+++ Extracted information +++

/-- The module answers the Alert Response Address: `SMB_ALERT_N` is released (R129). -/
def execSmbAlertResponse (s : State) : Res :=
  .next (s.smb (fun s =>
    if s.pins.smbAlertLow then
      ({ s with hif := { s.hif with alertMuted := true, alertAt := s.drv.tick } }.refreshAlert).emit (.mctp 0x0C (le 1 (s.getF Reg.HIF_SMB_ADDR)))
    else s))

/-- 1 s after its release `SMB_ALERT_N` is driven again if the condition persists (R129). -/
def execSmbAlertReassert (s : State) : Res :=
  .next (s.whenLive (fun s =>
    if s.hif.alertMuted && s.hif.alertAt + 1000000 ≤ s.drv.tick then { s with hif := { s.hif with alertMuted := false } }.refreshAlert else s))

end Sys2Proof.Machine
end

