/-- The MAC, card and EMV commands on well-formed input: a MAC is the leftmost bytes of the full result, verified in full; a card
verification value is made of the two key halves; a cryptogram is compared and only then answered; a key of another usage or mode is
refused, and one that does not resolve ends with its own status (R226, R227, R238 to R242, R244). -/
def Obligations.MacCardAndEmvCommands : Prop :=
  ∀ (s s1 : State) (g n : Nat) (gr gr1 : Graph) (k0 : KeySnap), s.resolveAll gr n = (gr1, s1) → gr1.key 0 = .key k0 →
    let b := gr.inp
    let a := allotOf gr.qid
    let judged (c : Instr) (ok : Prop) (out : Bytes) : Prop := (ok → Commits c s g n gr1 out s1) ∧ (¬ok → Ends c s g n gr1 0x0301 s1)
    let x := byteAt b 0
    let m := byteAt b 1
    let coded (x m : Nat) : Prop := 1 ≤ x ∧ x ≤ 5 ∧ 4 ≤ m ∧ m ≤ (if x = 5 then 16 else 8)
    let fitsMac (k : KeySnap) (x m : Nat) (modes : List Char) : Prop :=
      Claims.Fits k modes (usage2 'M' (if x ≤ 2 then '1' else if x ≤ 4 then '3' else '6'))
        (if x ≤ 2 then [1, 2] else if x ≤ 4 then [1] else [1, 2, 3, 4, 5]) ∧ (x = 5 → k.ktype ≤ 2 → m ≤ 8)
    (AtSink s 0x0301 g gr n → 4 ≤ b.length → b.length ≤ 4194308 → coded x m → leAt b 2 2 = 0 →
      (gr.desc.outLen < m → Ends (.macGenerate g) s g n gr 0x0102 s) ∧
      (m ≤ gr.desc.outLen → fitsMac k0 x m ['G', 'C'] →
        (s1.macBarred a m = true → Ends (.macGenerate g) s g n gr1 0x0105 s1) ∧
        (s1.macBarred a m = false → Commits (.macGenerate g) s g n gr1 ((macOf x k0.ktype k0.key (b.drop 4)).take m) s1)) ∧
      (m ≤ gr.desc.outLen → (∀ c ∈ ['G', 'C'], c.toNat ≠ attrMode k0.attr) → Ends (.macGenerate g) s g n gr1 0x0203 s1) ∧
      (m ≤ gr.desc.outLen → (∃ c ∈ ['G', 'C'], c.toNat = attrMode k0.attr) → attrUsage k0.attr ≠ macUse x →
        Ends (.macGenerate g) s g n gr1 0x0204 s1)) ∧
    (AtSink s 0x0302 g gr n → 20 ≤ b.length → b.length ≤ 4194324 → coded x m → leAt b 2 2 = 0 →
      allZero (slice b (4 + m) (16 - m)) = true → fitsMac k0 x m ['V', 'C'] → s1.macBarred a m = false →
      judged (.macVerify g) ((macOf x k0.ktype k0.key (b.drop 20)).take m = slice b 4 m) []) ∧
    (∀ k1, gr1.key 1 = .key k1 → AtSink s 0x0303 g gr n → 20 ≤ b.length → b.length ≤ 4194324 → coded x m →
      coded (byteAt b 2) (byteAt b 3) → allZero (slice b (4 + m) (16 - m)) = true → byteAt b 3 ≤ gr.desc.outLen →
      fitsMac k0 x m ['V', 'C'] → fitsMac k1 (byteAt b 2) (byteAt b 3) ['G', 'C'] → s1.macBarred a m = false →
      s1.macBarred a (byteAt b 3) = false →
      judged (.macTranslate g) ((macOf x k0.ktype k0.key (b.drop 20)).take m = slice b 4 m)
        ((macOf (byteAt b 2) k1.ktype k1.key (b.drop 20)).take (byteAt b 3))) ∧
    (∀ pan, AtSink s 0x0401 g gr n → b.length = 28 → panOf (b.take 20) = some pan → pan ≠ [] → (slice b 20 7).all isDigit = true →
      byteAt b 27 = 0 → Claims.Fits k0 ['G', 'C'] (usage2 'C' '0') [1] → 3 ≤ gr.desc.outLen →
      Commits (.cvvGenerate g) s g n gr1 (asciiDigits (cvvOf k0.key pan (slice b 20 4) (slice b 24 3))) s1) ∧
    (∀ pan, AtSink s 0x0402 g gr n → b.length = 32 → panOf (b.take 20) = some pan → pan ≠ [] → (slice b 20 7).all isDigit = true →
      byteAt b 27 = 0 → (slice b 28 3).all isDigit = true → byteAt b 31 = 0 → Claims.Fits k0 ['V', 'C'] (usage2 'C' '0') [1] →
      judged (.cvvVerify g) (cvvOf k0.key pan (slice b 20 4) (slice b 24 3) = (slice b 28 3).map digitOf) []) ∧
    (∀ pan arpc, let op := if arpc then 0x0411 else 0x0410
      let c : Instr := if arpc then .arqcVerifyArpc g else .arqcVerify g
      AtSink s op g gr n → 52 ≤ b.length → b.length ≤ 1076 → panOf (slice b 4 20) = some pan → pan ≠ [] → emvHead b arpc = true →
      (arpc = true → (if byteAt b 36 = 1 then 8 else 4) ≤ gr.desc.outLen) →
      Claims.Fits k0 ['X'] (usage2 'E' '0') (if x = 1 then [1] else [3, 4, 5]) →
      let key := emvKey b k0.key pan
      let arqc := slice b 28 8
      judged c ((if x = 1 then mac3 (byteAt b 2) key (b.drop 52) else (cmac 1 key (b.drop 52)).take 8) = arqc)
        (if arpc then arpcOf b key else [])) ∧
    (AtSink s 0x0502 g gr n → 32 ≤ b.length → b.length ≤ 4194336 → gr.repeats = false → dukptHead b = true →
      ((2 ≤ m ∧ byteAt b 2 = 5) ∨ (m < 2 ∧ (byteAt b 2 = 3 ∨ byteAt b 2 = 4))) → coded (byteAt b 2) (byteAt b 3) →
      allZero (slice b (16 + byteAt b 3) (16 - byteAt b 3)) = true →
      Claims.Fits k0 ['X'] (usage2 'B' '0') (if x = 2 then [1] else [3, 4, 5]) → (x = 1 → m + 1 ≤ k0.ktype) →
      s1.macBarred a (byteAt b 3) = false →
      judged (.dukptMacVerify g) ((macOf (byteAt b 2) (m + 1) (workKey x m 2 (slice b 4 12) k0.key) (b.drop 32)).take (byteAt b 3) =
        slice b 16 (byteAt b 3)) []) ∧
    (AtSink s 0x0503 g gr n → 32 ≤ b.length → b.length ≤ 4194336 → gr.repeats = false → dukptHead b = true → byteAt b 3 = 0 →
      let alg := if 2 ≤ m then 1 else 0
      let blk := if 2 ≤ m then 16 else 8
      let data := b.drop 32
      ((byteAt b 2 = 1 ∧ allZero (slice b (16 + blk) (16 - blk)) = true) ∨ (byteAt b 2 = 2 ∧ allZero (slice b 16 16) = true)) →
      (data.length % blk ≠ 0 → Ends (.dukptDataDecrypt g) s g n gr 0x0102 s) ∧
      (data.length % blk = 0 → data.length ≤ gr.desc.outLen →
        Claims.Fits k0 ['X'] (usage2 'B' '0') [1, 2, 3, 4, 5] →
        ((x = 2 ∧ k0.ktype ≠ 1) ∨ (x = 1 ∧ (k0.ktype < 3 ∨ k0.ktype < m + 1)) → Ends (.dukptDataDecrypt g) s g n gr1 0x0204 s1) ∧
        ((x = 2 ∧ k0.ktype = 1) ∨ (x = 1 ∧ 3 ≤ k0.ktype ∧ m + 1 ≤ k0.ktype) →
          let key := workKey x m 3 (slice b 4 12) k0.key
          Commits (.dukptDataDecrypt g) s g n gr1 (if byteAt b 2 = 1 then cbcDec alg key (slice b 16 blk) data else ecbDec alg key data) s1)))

+++

# Your instructions
Output only an exact transcription of the lines above from the one with "AtSink s op" up to and including the one with "let data := b.drop 32".

# Response to the exercise
      AtSink s op g gr n → 52 ≤ b.length → b.length ≤ 1076 → panOf (slice b 4 20) = some pan → pan ≠ [] → emvHead b arpc = true →
      (arpc = true → (if byteAt b 36 = 1 then 8 else 4) ≤ gr.desc.outLen) →
      Claims.Fits k0 ['X'] (usage2 'E' '0') (if x = 1 then [1] else [3, 4, 5]) →
      let key := emvKey b k0.key pan
      let arqc := slice b 28 8
      judged c ((if x = 1 then mac3 (byteAt b 2) key (b.drop 52) else (cmac 1 key (b.drop 52)).take 8) = arqc)
        (if arpc then arpcOf b key else [])) ∧
    (AtSink s 0x0502 g gr n → 32 ≤ b.length → b.length ≤ 4194336 → gr.repeats = false → dukptHead b = true →
      ((2 ≤ m ∧ byteAt b 2 = 5) ∨ (m < 2 ∧ (byteAt b 2 = 3 ∨ byteAt b 2 = 4))) → coded (byteAt b 2) (byteAt b 3) →
      allZero (slice b (16 + byteAt b 3) (16 - byteAt b 3)) = true →
      Claims.Fits k0 ['X'] (usage2 'B' '0') (if x = 2 then [1] else [3, 4, 5]) → (x = 1 → m + 1 ≤ k0.ktype) →
      s1.macBarred a (byteAt b 3) = false →
      judged (.dukptMacVerify g) ((macOf (byteAt b 2) (m + 1) (workKey x m 2 (slice b 4 12) k0.key) (b.drop 32)).take (byteAt b 3) =
        slice b 16 (byteAt b 3)) []) ∧
    (AtSink s 0x0503 g gr n → 32 ≤ b.length → b.length ≤ 4194336 → gr.repeats = false → dukptHead b = true → byteAt b 3 = 0 →
      let alg := if 2 ≤ m then 1 else 0
      let blk := if 2 ≤ m then 16 else 8
      let data := b.drop 32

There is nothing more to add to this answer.